Great find, starthrower. Thanks.

You can hear on this song, and on the rest of the album it's on, how her vocal range had dropped a bit. Something similar happened with Sarah Vaughan in her later years. To me her voice has taken on a warmth and profundity that it didn't have when she was young. It's also evident in the first song on that album (_Sunny Sunday_).
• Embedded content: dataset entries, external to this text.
/-! ### `setKind` -/

@[simp] theorem State.setKind_cs (s : State) (k : ResKind) : (s.setKind k).cs = s.cs := rfl
@[simp] theorem State.setKind_seqBusy (s : State) (k : ResKind) : (s.setKind k).seqBusy = s.seqBusy := rfl
@[simp] theorem State.setKind_op (s : State) (k : ResKind) : (s.setKind k).op = s.op := rfl
@[simp] theorem State.setKind_seqStep (s : State) (k : ResKind) : (s.setKind k).seqStep = s.seqStep := rfl
@[simp] theorem State.setKind_stState (s : State) (k : ResKind) : (s.setKind k).stState = s.stState := rfl
@[simp] theorem State.setKind_stFifo (s : State) (k : ResKind) : (s.setKind k).stFifo = s.stFifo := rfl
@[simp] theorem State.setKind_rssiLast (s : State) (k : ResKind) : (s.setKind k).rssiLast = s.rssiLast := rfl
@[simp] theorem State.setKind_lqiLast (s : State) (k : ResKind) : (s.setKind k).lqiLast = s.lqiLast := rfl
@[simp] theorem State.setKind_handlerReg (s : State) (k : ResKind) : (s.setKind k).handlerReg = s.handlerReg := rfl
@[simp] theorem State.setKind_irqPending (s : State) (k : ResKind) : (s.setKind k).irqPending = s.irqPending := rfl
@[simp] theorem State.setKind_resKind (s : State) (k : ResKind) : (s.setKind k).resKind = k := rfl
@[simp] theorem State.setKind_resVal (s : State) (k : ResKind) : (s.setKind k).resVal = s.resVal := rfl
@[simp] theorem State.setKind_running (s : State) (k : ResKind) : (s.setKind k).running = s.running := rfl
@[simp] theorem State.setKind_todo (s : State) (k : ResKind) : (s.setKind k).todo = s.todo := rfl
@[simp] theorem State.setKind_locals (s : State) (k : ResKind) : (s.setKind k).locals = s.locals := rfl
@[simp] theorem State.setKind_miso (s : State) (k : ResKind) : (s.setKind k).miso = s.miso := rfl
@[simp] theorem State.setKind_notReady (s : State) (k : ResKind) : (s.setKind k).notReady = s.notReady := rfl
@[simp] theorem State.setKind_pktEdge (s : State) (k : ResKind) : (s.setKind k).pktEdge = s.pktEdge := rfl
@[simp] theorem State.setKind_requests (s : State) (k : ResKind) : (s.setKind k).requests = s.requests := rfl
@[simp] theorem State.setKind_access (s : State) (k : ResKind) : (s.setKind k).access = s.access := rfl
@[simp] theorem State.setKind_hdr (s : State) (k : ResKind) : (s.setKind k).hdr = s.hdr := rfl
@[simp] theorem State.setKind_pay (s : State) (k : ResKind) : (s.setKind k).pay = s.pay := rfl
@[simp] theorem State.setKind_dst (s : State) (k : ResKind) : (s.setKind k).dst = s.dst := rfl
@[simp] theorem State.setKind_trace (s : State) (k : ResKind) : (s.setKind k).trace = s.trace := rfl
@[simp] theorem State.setKind_par (s : State) (k : ResKind) : (s.setKind k).par = s.par := rfl
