-- ==== Sys2Proof/Tests/Slice0.lean ====
section
/-! SUPPORT. The model's own tests. Expected results come from the spec's encodings (30_encoding.md) and from its test vectors
(95_test_vectors.md, by their V- numbers), never from the model. The last part gives, for each statement with hypotheses, a concrete
state and operands that meet them. -/

namespace Sys2Proof.Tests

open Sys2Proof Sys2Proof.Machine

/-! ### Helpers -/

/-- The reference layout, under a short name. -/
abbrev ref : Layout := Layout.reference

/-- The reference parameters with an `INIT_TABLE` and an `ERR_OVERSIZE` of the tests' own. -/
def params : Params := { Params.reference with initTable := [(0x0A, 0x00), (0x3E, 0xC0)], errCode := 0 }

/-- An idle block whose chip answers the given bytes, with no edge coming before the next 60 events and the chip ready. -/
def idle (answers : List Byte) : State :=
  { State.reset with miso := ⟨answers, 0⟩, pktEdge := ⟨List.replicate 60 false, 0⟩, notReady := ⟨[false], 0⟩, par := params }

/-- As `idle`, running `i` of code `code`, at the head of its waiting line `k`. -/
def waiting (i : Instr) (code : BitVec 4) (k : Nat) (answers : List Byte) : State :=
  { idle answers with cs := true, seqBusy := true, op := code, seqStep := k, running := some i }

/-- The start of the RECEIVE vectors: the snapshot holds 0x55 and 0x66. -/
def receiving (answers : List Byte) : State := { idle answers with rssiLast := 0x55, lqiLast := 0x66 }

/-- As `s`, with bursts ended by a pulse. -/
def pulsing (s : State) : State := { s with par := { s.par with burstEndPulse := true } }

/-- What `n` events of `i` leave; none where one stops. -/
def going : Nat → Instr → State → Option State
  | 0, _, s => some s
  | n + 1, i, s =>
    match exec i s with
    | .next t => going n i t
    | .fault _ => none
    | .refused _ => none

/-- What `i` leaves when it completes, within `n` events. -/
def settle : Nat → Instr → State → Option State
  | 0, _, _ => none
  | n + 1, i, s =>
    match exec i s with
    | .next t => if t.seqBusy then settle n i t else some t
    | .fault _ => none
    | .refused _ => none

/-- What `i` leaves when it completes, seen through `f`. -/
def done {α : Type} (i : Instr) (s : State) (f : State → α) : Option α := (settle 80 i s).map f

/-- What `n` steps of the block leave; none where one stops. -/
def steps : Nat → State → Option State
  | 0, s => some s
  | n + 1, s =>
    match step s with
    | .next t => steps n t
    | .fault _ => none
    | .refused _ => none

/-- An instruction that settles completes. -/
theorem completes_of_settle {n : Nat} {i : Instr} {s t : State} (h : settle n i s = some t) : Completes i s t := by
  induction n generalizing s with
  | zero => cases h
  | succ n ih =>
    unfold settle at h
    split at h
    · rename_i u hu
      split at h
      · rename_i hb
        obtain ⟨m, v, hg, he, hi⟩ := ih h
        exact ⟨m + 1, v, ⟨u, hu, hb, hg⟩, he, hi⟩
      · rename_i hb
        injection h with h
        subst h
        exact ⟨0, s, rfl, hu, by simpa using hb⟩
    · cases h
    · cases h

/-- The trace and the result registers. -/
def seen (t : State) : List Event × ResKind × Nat := (t.trace, t.resKind, t.resVal)

/-- A request with no buffers. -/
def bare (bytes : List Byte) : Request := { bytes := bytes, hdr := [], pay := [], dst := [] }

/-! ### Well-formedness: each check refuses an ill-formed term -/

theorem test_wf_wrSingle_strobe_address : (Instr.wrSingle 0x34 0x00).wf ref = false := by decide
theorem test_wf_wrSingle_reserved_address : (Instr.wrSingle 0x2F 0x00).wf ref = false := by decide
theorem test_wf_rdSingle_status_address : (Instr.rdSingle 0x74).wf ref = false := by decide
theorem test_wf_wrBurst_no_bytes : (Instr.wrBurst 0x3F []).wf ref = false := by decide
theorem test_wf_wrBurst_bit7_address : (Instr.wrBurst 0xBF [0x00]).wf ref = false := by decide
theorem test_wf_rdBurst_no_bytes : (Instr.rdBurst 0x3F 0).wf ref = false := by decide
theorem test_wf_rdBurst_strobe_address : (Instr.rdBurst 0x30 1).wf ref = false := by decide
theorem test_wf_rdStatus_not_baked : (Instr.rdStatus 0x34).wf ref = false := by decide
theorem test_wf_send_length : (Instr.send 65536 0).wf ref = false ∧ (Instr.send 0 65536).wf ref = false := by decide
theorem test_wf_receive_capacity : (Instr.receive 65536).wf ref = false := by decide
theorem test_wf_initTable_strobe : ({ params with initTable := [(0x30, 0x00)] } : Params).wf = false := by decide
/-- R203: any negative integer, -1 for the tests. -/
theorem test_errOversize : params.errOversize = -1 ∧ ({ params with errCode := 41 } : Params).errOversize = -42 := by decide
theorem test_wf_params : params.wf = true := by decide

/-- Each bound of the layout parameters. -/
theorem test_wf_layout_bits :
    ({ ref with rBit := 8 } : Layout).wf = false ∧ ({ ref with bBit := 8 } : Layout).wf = false ∧
    ({ ref with rBit := 6 } : Layout).wf = false ∧ ({ ref with addrW := 6 } : Layout).wf = false ∧
    ({ ref with addrW := 9 } : Layout).wf = false ∧ ({ ref with stateLow := 6 } : Layout).wf = false ∧
    ({ ref with fifoLow := 5 } : Layout).wf = false ∧ ({ ref with lenW := 7 } : Layout).wf = false := by decide
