/-- Type codes of the T field (02 R38). -/
inductive Ty | i8 | u8 | i16 | u16 | i32 | u32 | i64 | u64 | f16 | bf16 | f32 | f64 | e4m3 | e5m2 | e2m1
  deriving DecidableEq, Repr, Inhabited

/-- Rounding modes of the RM field (02 R39). -/
inductive Rm | rne | rtz | rdn | rup | rna | sr | dyn
  deriving DecidableEq, Repr, Inhabited

/-- A source of the element map (02 R46). -/
inductive ESrc
  | d (n : Fin 8)
  | i (n : Fin 4)
  | zero | coord | plyn | tag0
  deriving DecidableEq, Repr, Inhabited

/-- A destination of the element map (02 R46). -/
inductive EDst
  | d (n : Fin 8)
  | null
  deriving DecidableEq, Repr, Inhabited

/-- Matrix operand types (08 R186). -/
inductive MTy | bf16 | f16 | e4m3 | e5m2 | e2m1 | i8 | i4
  deriving DecidableEq, Repr, Inhabited

/-- Destination types of MX.DRAIN (08 R199). -/
inductive DrainTy | bf16 | f16 | e4m3 | e5m2 | e2m1 | i8 | raw
  deriving DecidableEq, Repr, Inhabited

/-- Blend modes of TS.BLEND (12 R287). -/
inductive BlendMode | rep | srcOver | add
  deriving DecidableEq, Repr, Inhabited

/-- The fields of MM, MMZ and MMR beyond their registers (08 R188). -/
structure MmOpts where
  apx : Bool
  pres : Bool
  gang : Bool
  s : Fin 2
  bank : Fin 2
  at_ : MTy
  deriving DecidableEq, Repr, Inhabited

/-- The condition of STEER: a predicate, or bit 0 of a register (07 R171). -/
inductive SteerSel
  | pred (p : Pred)
  | reg (b : ESrc)
  deriving DecidableEq, Repr, Inhabited

/-- The fields of STEER beyond D and A (07 R171). -/
structure SteerOpts where
  sel : SteerSel
  dmask : BitVec 4
  tmask : BitVec 4
  fmask : BitVec 4
  deriving DecidableEq, Repr, Inhabited

/-- Bits [24:0] of an engine command but PUB (17 R324). -/
structure EngOpts where
  ord : Ord
  sc : Scope
  sh : Bool
  ev : Bool
  ct : Bool
  cf : BitVec 3
  tag : BitVec 14
  deriving DecidableEq, Repr, Inhabited

/-- Bits [24:0] of a PUB but OPF (17 R324). -/
structure PubOpts where
  w : Fin 4
  sc : Scope
  ev : Bool
  ct : Bool
  tag : BitVec 14
  deriving DecidableEq, Repr, Inhabited

/-- What an access is made for (11 R253). -/
inductive Acc | read | write | fetch | amo
  deriving DecidableEq, Repr, Inhabited

/-- The cause codes of 21 R373. `none` is code 0x00, never raised; in REGION_DONE it marks an abort (R124). -/
inductive Cause
  | none | breakpoint | softwareTrap | external | illegalOpcode | reservedField
  | dictUndefined | dictShortFill | illegalParcel | wrongExecutor | dictMismatch | dictFormat
  | pageFaultRead | pageFaultWrite | permission | localBounds | misaligned | bufferBounds
  | bufferAccess | tableFormat | chunkReserveEmpty | memUncorrectable | cfgFormat | plyState
  | regionState | queueUnreserved | unboundOverflow | streamError | loaderLost | streamState
  | streamFormat | engineFormat | engineState | collMismatch | rayParkFull | budgetExhausted
  | policyIllegal | policyState | matrixMismatch | matrixFormat | approxBound | matrixBounds
  | matrixState | amplifyOverflow | tileSeq | tileParkFull | displayFormat | displayState
  | doubleTrap | restoreFormat | linkDown | hostLinkDown | ideIntegrity
  deriving DecidableEq, Repr, Inhabited
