/-- A register as its field. -/
def r (x : Reg) : BitVec 5 := BitVec.ofFin x
/-- A predicate as its field. -/
def pr (x : Pred) : BitVec 5 := BitVec.ofNat 5 x.val
/-- A Bool as one bit. -/
def bb (b : Bool) : BitVec 1 := BitVec.ofBool b
/-- A number below 2 as one bit. -/
def n1 (x : Fin 2) : BitVec 1 := BitVec.ofFin x
/-- A number below 4 as two bits. -/
def n2 (x : Fin 4) : BitVec 2 := BitVec.ofFin x
/-- A number below 8 as three bits. -/
def n3 (x : Fin 8) : BitVec 3 := BitVec.ofFin x
/-- A number below 16 as four bits. -/
def n4 (x : Fin 16) : BitVec 4 := BitVec.ofFin x
/-- A source as its field (02 R46). -/
def es : ESrc → BitVec 5
  | .d n => BitVec.ofNat 5 n.val
  | .i n => BitVec.ofNat 5 (8 + n.val)
  | .zero => 16
  | .coord => 17
  | .plyn => 18
  | .tag0 => 19
/-- A destination as its field (02 R46). -/
def ed : EDst → BitVec 5
  | .d n => BitVec.ofNat 5 n.val
  | .null => 31
/-- TI (02 R40). -/
def tiCode : Ti → BitVec 3
  | .s => 0 | .z => 1 | .w2 => 2 | .h4 => 3 | .b8 => 4
/-- CC (02 R43). -/
def condCode : Cond → BitVec 3
  | .eq => 0 | .ne => 1 | .lt => 2 | .ge => 3 | .ltu => 4 | .geu => 5
/-- SZ (02 R41). -/
def szCode : Sz → BitVec 3
  | .b => 0 | .h => 1 | .w => 2 | .d => 3 | .bu => 4 | .hu => 5 | .wu => 6
/-- SC (02 R41). -/
def scCode : Scope → BitVec 3
  | .el => 0 | .co => 1 | .ga => 2 | .cl => 3 | .di => 4 | .pk => 5 | .sy => 6 | .pe => 7
/-- ORD (02 R41). -/
def ordCode : Ord → BitVec 2
  | .rlx => 0 | .acq => 1 | .rel => 2 | .ar => 3
/-- T (02 R38). -/
def tyCode : Ty → BitVec 4
  | .i8 => 0 | .u8 => 1 | .i16 => 2 | .u16 => 3 | .i32 => 4 | .u32 => 5 | .i64 => 6 | .u64 => 7
  | .f16 => 8 | .bf16 => 9 | .f32 => 10 | .f64 => 11 | .e4m3 => 12 | .e5m2 => 13 | .e2m1 => 14
/-- RM (02 R39). -/
def rmCode : Rm → BitVec 3
  | .rne => 0 | .rtz => 1 | .rdn => 2 | .rup => 3 | .rna => 4 | .sr => 5 | .dyn => 6
/-- A matrix type (08 R186). -/
def mtyCode : MTy → BitVec 4
  | .bf16 => 0 | .f16 => 1 | .e4m3 => 2 | .e5m2 => 3 | .e2m1 => 4 | .i8 => 5 | .i4 => 6
/-- DT (08 R199). -/
def drainCode : DrainTy → BitVec 4
  | .bf16 => 0 | .f16 => 1 | .e4m3 => 2 | .e5m2 => 3 | .e2m1 => 4 | .i8 => 5 | .raw => 7
/-- MODE of TS.BLEND (12 R287). -/
def blendCode : BlendMode → BitVec 2
  | .rep => 0 | .srcOver => 1 | .add => 2
/-- B of a STEER (07 R171). -/
def steerB : SteerSel → BitVec 5
  | .pred _ => 0
  | .reg b => es b
/-- DSRC and P of a STEER (07 R171). -/
def steerP : SteerSel → BitVec 4
  | .pred p => 0#1 ++ n3 p
  | .reg _ => 8
/-- [24:0] of MM, MMZ and MMR (08 R188). -/
def mmLow (z : Bool) (o : MmOpts) : BitVec 25 :=
  0#12 ++ bb z ++ bb o.apx ++ bb o.pres ++ bb o.gang ++ n1 o.s ++ 0#3 ++ n1 o.bank ++ mtyCode o.at_
/-- [24:0] of an engine command (17 R324). -/
def engLow (o : EngOpts) : BitVec 25 :=
  ordCode o.ord ++ scCode o.sc ++ bb o.sh ++ bb o.ev ++ bb o.ct ++ o.cf ++ o.tag
/-- [24:0] of a PUB (17 R324). -/
def pubLow (opf : BitVec 2) (o : PubOpts) : BitVec 25 :=
  n2 o.w ++ scCode o.sc ++ 0#1 ++ bb o.ev ++ bb o.ct ++ opf ++ 0#1 ++ o.tag
/-- Bits [44:0] of an RRR word (02 R36). -/
def rrr (d a b c : BitVec 5) (t : BitVec 4) (rm : BitVec 3) : BitVec 45 := d ++ a ++ b ++ c ++ t ++ rm ++ 0#18
/-- Bits [44:0] of an RRI or BR word (02 R36). -/
def rri (d a : BitVec 5) (ti : BitVec 3) (imm : BitVec 32) : BitVec 45 := d ++ a ++ ti ++ imm
/-- Bits [44:0] of a MEM word (02 R36). -/
def memf (d base index : BitVec 5) (sz sc : BitVec 3) (od : BitVec 2) (off : BitVec 22) : BitVec 45 :=
  d ++ base ++ index ++ sz ++ sc ++ od ++ off
/-- Bits [44:0] of a CMD word (02 R36). -/
def cmd (d a b c : BitVec 5) (low : BitVec 25) : BitVec 45 := d ++ a ++ b ++ c ++ low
Also have to agree with the above comments about _Cold Blue Steel and Sweet Fire_. A great allegory about heroin addiction. To this day, I think _For the Roses_ is one of her best works. She has always been in a class all her own. I mean, how many other rock singers were writing songs dedicated to Beethoven?


----------



## hpowders (Dec 23, 2013)

Alydon said:


> It is strange that I've met a couple of fellow other classical music fanatics and we all agree Joni Mitchell's Clouds is our favourite non-classical album - I've loved it for years and it's never far away, every song on it is perfect! For a very, very favourite Mitchell song it would have to be For the Roses.


I like it a lot too.


----------



## Jay (Jul 21, 2014)

SONNET CLV said:


> Long a favorite of mine:
> View attachment 82718


A desert island LP for me. Her best, imo.


----------



## Strange Magic (Sep 14, 2015)

Nobody better than Joni.


----------